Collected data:
+++++

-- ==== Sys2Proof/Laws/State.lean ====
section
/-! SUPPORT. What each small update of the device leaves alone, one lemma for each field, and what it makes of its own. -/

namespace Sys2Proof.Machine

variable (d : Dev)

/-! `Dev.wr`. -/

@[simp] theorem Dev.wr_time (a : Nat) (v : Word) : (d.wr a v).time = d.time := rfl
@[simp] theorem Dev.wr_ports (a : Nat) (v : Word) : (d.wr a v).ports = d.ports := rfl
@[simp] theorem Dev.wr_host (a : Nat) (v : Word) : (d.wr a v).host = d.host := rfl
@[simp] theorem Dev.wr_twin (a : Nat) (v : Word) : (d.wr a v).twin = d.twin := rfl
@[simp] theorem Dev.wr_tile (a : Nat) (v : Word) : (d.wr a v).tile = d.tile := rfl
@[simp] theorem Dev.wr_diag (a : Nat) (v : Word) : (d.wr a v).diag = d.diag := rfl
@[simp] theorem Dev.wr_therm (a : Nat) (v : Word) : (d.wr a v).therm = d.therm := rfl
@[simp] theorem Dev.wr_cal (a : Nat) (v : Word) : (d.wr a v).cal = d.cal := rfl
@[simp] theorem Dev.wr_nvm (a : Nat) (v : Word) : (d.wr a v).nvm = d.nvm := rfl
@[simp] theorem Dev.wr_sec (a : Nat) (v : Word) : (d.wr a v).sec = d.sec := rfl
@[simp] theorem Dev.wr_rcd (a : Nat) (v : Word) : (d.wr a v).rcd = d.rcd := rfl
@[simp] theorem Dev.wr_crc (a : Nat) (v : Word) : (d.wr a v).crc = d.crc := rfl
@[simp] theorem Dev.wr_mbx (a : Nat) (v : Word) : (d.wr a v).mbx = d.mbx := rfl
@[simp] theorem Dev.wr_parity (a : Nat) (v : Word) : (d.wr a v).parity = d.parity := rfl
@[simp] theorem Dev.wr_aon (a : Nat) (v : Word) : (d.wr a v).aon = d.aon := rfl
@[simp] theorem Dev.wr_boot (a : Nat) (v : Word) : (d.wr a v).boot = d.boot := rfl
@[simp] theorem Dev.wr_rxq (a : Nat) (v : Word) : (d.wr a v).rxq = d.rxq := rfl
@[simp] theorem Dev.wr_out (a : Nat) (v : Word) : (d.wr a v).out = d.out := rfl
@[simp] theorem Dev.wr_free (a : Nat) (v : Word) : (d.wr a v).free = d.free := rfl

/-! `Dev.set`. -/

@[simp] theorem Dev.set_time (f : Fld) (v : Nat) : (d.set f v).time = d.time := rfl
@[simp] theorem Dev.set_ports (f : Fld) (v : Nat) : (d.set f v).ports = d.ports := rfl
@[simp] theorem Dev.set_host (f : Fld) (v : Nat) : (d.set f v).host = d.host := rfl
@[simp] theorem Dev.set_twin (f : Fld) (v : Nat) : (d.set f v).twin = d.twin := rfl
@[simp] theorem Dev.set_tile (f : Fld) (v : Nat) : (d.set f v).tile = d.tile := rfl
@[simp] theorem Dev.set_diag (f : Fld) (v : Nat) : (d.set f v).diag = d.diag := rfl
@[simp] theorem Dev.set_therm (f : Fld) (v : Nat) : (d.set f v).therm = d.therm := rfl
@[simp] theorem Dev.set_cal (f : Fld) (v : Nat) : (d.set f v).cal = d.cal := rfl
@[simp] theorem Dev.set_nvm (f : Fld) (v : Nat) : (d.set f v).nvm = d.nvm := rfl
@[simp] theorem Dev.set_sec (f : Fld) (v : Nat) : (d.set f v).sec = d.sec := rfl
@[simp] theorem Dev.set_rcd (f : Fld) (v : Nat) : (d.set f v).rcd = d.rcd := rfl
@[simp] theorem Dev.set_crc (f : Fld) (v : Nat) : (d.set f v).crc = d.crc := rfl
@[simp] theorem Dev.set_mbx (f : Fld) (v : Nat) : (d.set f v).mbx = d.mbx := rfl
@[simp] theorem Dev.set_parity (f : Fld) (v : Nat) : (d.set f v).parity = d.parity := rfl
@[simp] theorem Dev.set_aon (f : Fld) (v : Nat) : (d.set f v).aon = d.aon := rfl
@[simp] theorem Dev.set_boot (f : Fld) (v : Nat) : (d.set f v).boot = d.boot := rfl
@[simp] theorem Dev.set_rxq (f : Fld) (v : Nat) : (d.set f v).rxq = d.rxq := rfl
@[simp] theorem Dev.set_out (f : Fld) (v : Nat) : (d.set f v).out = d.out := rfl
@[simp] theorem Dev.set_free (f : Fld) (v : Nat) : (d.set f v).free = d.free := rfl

+++++

◆ **Problem**: When you reach the line containing "f v).cal = d.cal := rfl" in the data above, start copying exactly, and stop after the line containing "f v).rcd = d.rcd := rfl".

◆ **Exercise answer**:
@[simp] theorem Dev.set_cal (f : Fld) (v : Nat) : (d.set f v).cal = d.cal := rfl
@[simp] theorem Dev.set_nvm (f : Fld) (v : Nat) : (d.set f v).nvm = d.nvm := rfl
@[simp] theorem Dev.set_sec (f : Fld) (v : Nat) : (d.set f v).sec = d.sec := rfl
@[simp] theorem Dev.set_rcd (f : Fld) (v : Nat) : (d.set f v).rcd = d.rcd := rfl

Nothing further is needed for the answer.